EXERCISE MATERIALS Start Marker
-- ==== Sys2Proof/Machine/Codec.lean ====
section
/-!
DEFINITION. The zero-run and delta-byte codings of compressed pages and of the press (R223, R238, R240).
-/
namespace Sys2Proof.Machine

/-- How many zero bytes a list begins with. -/
def zeroRun (bs : List Byte) : Nat := (bs.takeWhile (· == 0#8)).length

/-- The literal that begins a list: up to n bytes, to its end, or to where two zero bytes begin (R238). -/
def literal : Nat → List Byte → List Byte
  | 0, _ => []
  | _ + 1, [] => []
  | n + 1, b :: rest => if b == 0#8 && rest.head? == some 0#8 then [] else b :: literal n rest

/-- The zero-run coding of bytes (R223, R238); the fuel is their number. -/
def encodeRuns : Nat → List Byte → List Byte
  | 0, _ => []
  | _ + 1, [] => []
  | n + 1, bs =>
    let z := zeroRun bs
    if 2 ≤ z then
      let k := Nat.min z 128
      BitVec.ofNat 8 (0x7F + k) :: encodeRuns n (bs.drop k)
    else
      let l := literal 128 bs
      BitVec.ofNat 8 (l.length - 1) :: l ++ encodeRuns n (bs.drop l.length)

/-- The bytes a zero-run stream yields, and whether it ends outside a literal token (R223, R240). -/
def decodeRuns : Nat → List Byte → List Byte × Bool
  | 0, _ => ([], true)
  | _ + 1, [] => ([], true)
  | n + 1, t :: rest =>
    if 0x80 ≤ t.toNat then
      let r := decodeRuns n rest
      (List.replicate (t.toNat - 0x7F) 0#8 ++ r.1, r.2)
    else
      let k := t.toNat + 1
      if rest.length < k then (rest, false)
      else
        let r := decodeRuns n (rest.drop k)
        (rest.take k ++ r.1, r.2)

/-- Each byte less the one before it (R223). -/
def deltas (prev : Byte) : List Byte → List Byte
  | [] => []
  | b :: rest => (b - prev) :: deltas b rest

/-- The bytes whose differences are given. -/
def undeltas (prev : Byte) : List Byte → List Byte
  | [] => []
  | d :: rest => (prev + d) :: undeltas (prev + d) rest

/-- Bytes coded as one stream in kind 1 or 2. -/
def encodeKind (kind : Nat) (bs : List Byte) : List Byte :=
  encodeRuns bs.length (if kind = 2 then deltas 0#8 bs else bs)

/-- A stream of kind 1 or 2 decoded, and whether it ends outside a literal token. -/
def decodeKind (kind : Nat) (bs : List Byte) : List Byte × Bool :=
  let r := decodeRuns bs.length bs
  (if kind = 2 then undeltas 0#8 r.1 else r.1, r.2)

end Sys2Proof.Machine
end

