-- ==== Sys2Proof/Machine/Memory.lean ====
section
/-!
DEFINITION. HBM and translation: sectors, poison and integrity (R286 to R289), last-level, cluster and rope TLBs (R291, R292),
dirty state and harvest (R295), quotas (R296), reads and writes by virtual address, and XLAT (R318 to R322).
-/
namespace Sys2Proof.Machine
open State

/-! ### Entries (R292) -/

namespace TlbE

/-- Bits `lo` to `hi` of word 0. -/
def f0 (e : TlbE) (lo n : Nat) : Nat := e.w0.toNat / 2 ^ lo % 2 ^ n
/-- Bits of word 1. -/
def f1 (e : TlbE) (lo n : Nat) : Nat := e.w1.toNat / 2 ^ lo % 2 ^ n
/-- Valid. -/
def valid (e : TlbE) : Bool := e.f0 63 1 == 1
/-- The base-two logarithm of the page size. -/
def shift (e : TlbE) : Nat :=
  match e.f0 61 2 with
  | 0 => 16 | 1 => 21 | _ => 29
/-- Partition. -/
def part (e : TlbE) : Nat := e.f0 57 4
/-- The page's virtual address. -/
def vaddr (e : TlbE) : Nat := e.f0 16 40 * 2 ^ 16
/-- Reads allowed. -/
def canRead (e : TlbE) : Bool := e.f1 63 1 == 1
/-- Writes allowed. -/
def canWrite (e : TlbE) : Bool := e.f1 62 1 == 1
/-- Dirty. -/
def dirty (e : TlbE) : Bool := e.f1 61 1 == 1
/-- Compression kind. -/
def kind (e : TlbE) : Nat := e.f1 58 3
/-- Whether the page lies in another module. -/
def remote (e : TlbE) : Bool := e.f1 29 1 == 1
/-- The module that a remote page lies in (R367). -/
def moda (e : TlbE) : Nat := e.f1 30 20
/-- Whether the entry names a POD that is never assigned: its accesses end as unreachable (R365). -/
def nowhere (e : TlbE) : Bool := 768 ≤ e.moda / 1024
/-- The incarnation under which a remote entry was made (R367). -/
def inc (e : TlbE) : Nat := e.f1 50 8
/-- The physical address of a virtual one. -/
def phys (e : TlbE) (va : Nat) : Nat := e.f1 0 25 * 2 ^ 16 + va % 2 ^ e.shift
/-- The entry with D set or cleared. -/
def setDirty (e : TlbE) (d : Bool) : TlbE :=
  { e with w1 := if d then e.w1 ||| (1#64 <<< 61) else e.w1 &&& ~~~(1#64 <<< 61) }
/-- Whether the entry matches an access (R292). -/
def hits (e : TlbE) (part va : Nat) : Bool := e.valid && e.part == part && va / 2 ^ e.shift == e.vaddr / 2 ^ e.shift
/-- Whether two entries are of the same page: PART, SIZE and VPN. -/
def samePage (e f : TlbE) : Bool := e.part == f.part && e.shift == f.shift && e.vaddr == f.vaddr
/-- Whether the entry allows an access. -/
def allows (e : TlbE) (write : Bool) : Bool := if write then e.canWrite else e.canRead

end TlbE

/-- The populated bytes of a stack before the sidecar store (R286). -/
def stackTop : Nat := 95906249984

/-- Whether a page of physical memory is clear of holes and of the sidecar store (R286, R319). -/
def physOk (pa n : Nat) : Bool := pa % 2 ^ 37 + n ≤ stackTop

/-- The word of an entry that a TLBW refuses, if any (R319). -/
def tlbwBad (w0 w1 : Word) : Option Word :=
  let e : TlbE := ⟨w0, w1⟩
  if !e.valid || e.f0 61 2 == 3 || e.f0 56 1 != 0 || e.f0 0 16 != 0 || e.vaddr % 2 ^ e.shift != 0 then some w0
  else if e.f1 25 4 != 0 || e.f1 0 25 * 2 ^ 16 % 2 ^ e.shift != 0 then some w1
  else if !e.remote && e.f1 30 28 != 0 then some w1
  else if !e.remote && !physOk (e.f1 0 25 * 2 ^ 16) (2 ^ e.shift) then some w1
  else none

/-! ### The last-level TLB -/

/-- The entries of a last-level TLB (R291). -/
def tlbSize : Nat := 16384

namespace Die

/-- An entry becomes the most recently used. -/
def touch (x : Die) (i : Nat) : Die := { x with tlbAge := i :: x.tlbAge.filter (· != i) }
/-- The place for a new entry: the lowest invalid one, else the least recently used unpinned one (R292). -/
def place (x : Die) : Nat :=
  if x.tlb.entries.length < tlbSize then ((List.range (x.tlb.entries.length + 1)).find? fun i => !x.tlb.has i).getD 0
  else (x.tlbAge.reverse.find? fun i => !x.pinned i).getD 0
/-- Write an entry (R292, R319): the entry it replaces keeps its D, and what it evicts is answered for its harvest. -/
def install (x : Die) (e : TlbE) : Die × Option TlbE :=
  match x.tlb.entries.find? fun p => p.2.samePage e with
  | some (i, o) => ({ x with tlb := x.tlb.set i (e.setDirty (o.dirty || e.dirty)) }.touch i, none)
  | none =>
    let i := x.place
    ({ x with tlb := x.tlb.set i e }.touch i, (x.tlb.get? i).filter TlbE.dirty)

end Die

namespace State

/-- The service core of a core's cluster. -/
def serviceOf (s : State) (i : CoreId) : Option CoreId :=
  ((s.cluster (coreCluster i)).service).map (coreOf (coreCluster i))

/-- A harvest posts a record of kind 0x06 to a service core (R127, R320). -/
def postHarvest (s : State) (i : CoreId) (slot : Nat) (e : TlbE) : State :=
  s.updCore i (·.post { w0 := Core.recWord 6 slot 0 0 none, w1 := e.w0 })

/-- Remember a physical page as one that a partition's tables map or that was allocated to it (R296, R359). -/
def notePage (s : State) (part : Nat) (pa n : Nat) : State :=
  s.updMem fun m => let l := m.pages.get part []
                    if l.contains (pa, n) then m else { m with pages := m.pages.set part (l ++ [(pa, n)]) }

/-- A physical page is no longer one that a partition's tables map or that is allocated to it (R296, R359). -/
def dropPage (s : State) (part : Nat) (pa n : Nat) : State :=
  s.updMem fun m => { m with pages := m.pages.set part ((m.pages.get part []).filter (· != (pa, n))) }

/-- The frame of an entry that maps a page of this module, with its size. -/
def frameOf (e : TlbE) : Option (Nat × Nat) := if e.remote then none else some (e.f1 0 25 * 2 ^ 16, 2 ^ e.shift)

/-- An entry shows a page that its partition's tables map; the frame of the entry that it replaces stays the partition's, until a turn of the
outside says that no table maps it and that it has gone back to the pool (R292, R296, R359; log 39). -/
def notePages (s : State) (e : TlbE) : State :=
  match frameOf e with
  | some f => s.notePage e.part f.1 f.2
  | none => s

/-- A TLBW by a service core's slot (R319): the evicted entry is harvested, the page is known as its partition's (R359), and what the die's
engines were told of an access that the entry allows no longer holds (R293). -/
def tlbWrite (s : State) (i : CoreId) (slot : Nat) (e : TlbE) : State :=
  let d := coreDie i
  let r := (s.die d).install e
  let t := s.setDie d { r.1 with declared := r.1.declared.filter fun q => !(e.hits q.1.part q.1.va && e.allows q.1.write) }
  let t := t.notePages e
  match r.2 with
  | some o => t.postHarvest i slot o
  | none => t

/-- What an engine of a die that lacks a translation finds: the status declared for its request, or it waits for the answer (R293). -/
def dieAwait (s : State) (d : Nat) (r : XReq) : Option Nat × State :=
  match (s.die d).declared.find? fun q => q.1 == r with
  | some q => (some q.2, s.updDie d fun x => { x with declared := x.declared.erase q })
  | none => (none, if (s.die d).waits.contains r then s else s.updDie d fun x => { x with waits := x.waits ++ [r] })

/-- Harvest every dirty entry of a die: D is cleared and the page is marked in the tables (R295). -/
def harvestAll (s : State) (d : Nat) : State :=
  s.updDie d fun x =>
    { x with marked := (x.tlb.entries.filter fun p => p.2.dirty).foldl (fun m p => if m.contains p.2.w0 then m else m ++ [p.2.w0]) x.marked,
             tlb := x.tlb.mapVals fun _ e => e.setDirty false }

end State

/-! ### Translation (R291, R293, R295) -/

/-- Who accesses HBM: through its cluster's TLB, its rope unit's, or the die's alone; in a partition (R291); whether its
writes may reach the pages of a cadence set (R272), whether it is the host's aperture (R346), which of a die's engines it is, and whether a
sector that gives no answer ends the attempt, as it does a copy's, which replays (R219, R288). -/
structure Access where
  core : Nat
  rope : Bool
  l1 : Bool
  part : Nat
  cad : Bool := false
  host : Bool := false
  dieEng : XEngine := .die
  replays : Bool := false
  deriving DecidableEq, Repr

/-- The engine that an access's request names (R291, R293). -/
def Access.engine (a : Access) : XEngine := if a.host then .host else if a.rope then .rope else if a.l1 then .copy else a.dieEng

/-- The refill-or-fault request of an access (R293). -/
def Access.request (a : Access) (va : Nat) (write : Bool) : XReq :=
  { core := a.core, va := va, part := a.part, write := write, eng := a.engine }

/-- Why an access by virtual address did not happen: a refill-or-fault request, a reserved kind, a block that does not decode, a
page that a cadence set holds, an access of a locked key domain or the sector whose tag does not match, a page of another module, for a copy
a sector that gave no answer. -/
inductive AccErr where
  | miss (r : XReq)
  | kind
  | codec
  | pinned
  | integrity (sector : Option Nat)
  | remote (e : TlbE)
  | mute (q : Nat)
  deriving DecidableEq, Repr

/-- The copy status of an access error (R219, R223, R272, R288); a miss, a page of a peer and an unanswered sector have their own ways. -/
def AccErr.status : AccErr → Nat
  | .kind => 0x14
  | .codec => 0x10
  | .integrity _ => 0x15
  | _ => 0x11

namespace State

/-- The first-level TLB of an access (R291). -/
def l1 (s : State) (a : Access) : List TlbE :=
  if !a.l1 then [] else if a.rope then (s.core a.core).en.ropeTlb else (s.cluster (coreCluster a.core)).tlb

/-- Put an entry at the front of the first-level TLB, in place of the page's old one (R291, R292). -/
def fillL1 (s : State) (a : Access) (e : TlbE) : State :=
  let put : List TlbE → Nat → List TlbE := fun l n => (e :: l.filter fun f => !f.samePage e).take n
  if !a.l1 then s
  else if a.rope then s.updCore a.core (·.updEn fun en => { en with ropeTlb := put en.ropeTlb 16 })
  else s.updCluster (coreCluster a.core) fun c => { c with tlb := put c.tlb 64 }

/-- Set D of a last-level entry before the first write through it, and make it the most recently used (R292, R295). -/
def useEntry (s : State) (d i : Nat) (e : TlbE) (write : Bool) : State :=
  s.updDie d fun x => { x with tlb := x.tlb.set i (e.setDirty (write || e.dirty)) }.touch i

/-- Whether an entry may match: that of a remote page only under its peer's present incarnation (R368). -/
def current (s : State) (e : TlbE) : Bool := !e.remote || e.inc == (s.mod.peers.get e.moda {}).inc.toNat

/-- The last-level entry of a die that matches an access and may (R292, R368). -/
def findEntry (s : State) (d part va : Nat) : Option (Nat × TlbE) :=
  (s.die d).tlb.entries.find? fun p => p.2.hits part va && s.current p.2

/-- Translate an access: a first-level hit that allows it, where a write also finds the last-level entry that holds D; else a
last-level entry that allows it (R291, R295); else a refill-or-fault request (R293). -/
def translate (s : State) (a : Access) (va : Nat) (write : Bool) : Except AccErr (TlbE × State) :=
  let d := coreDie a.core
  let hit := (s.l1 a).find? fun e => e.hits a.part va && e.allows write && s.current e
  match hit, s.findEntry d a.part va with
  | some e, some (i, f) => .ok (e, (if write then s.useEntry d i f true else s).fillL1 a e)
  | some e, none => if write then .error (.miss (a.request va write)) else .ok (e, s.fillL1 a e)
  | none, some (i, f) =>
    if f.allows write then .ok (f, (s.useEntry d i f write).fillL1 a f) else .error (.miss (a.request va write))
  | none, none => .error (.miss (a.request va write))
EXERCISE MATERIALS End Marker
TASK ITEM | Out of the preceding entries, pull each line that contains the word "allocated".

YOUR RESPONSE |
/-- Remember a physical page as one that a partition's tables map or that was allocated to it (R296, R359). -/
/-- A physical page is no longer one that a partition's tables map or that is allocated to it (R296, R359). -/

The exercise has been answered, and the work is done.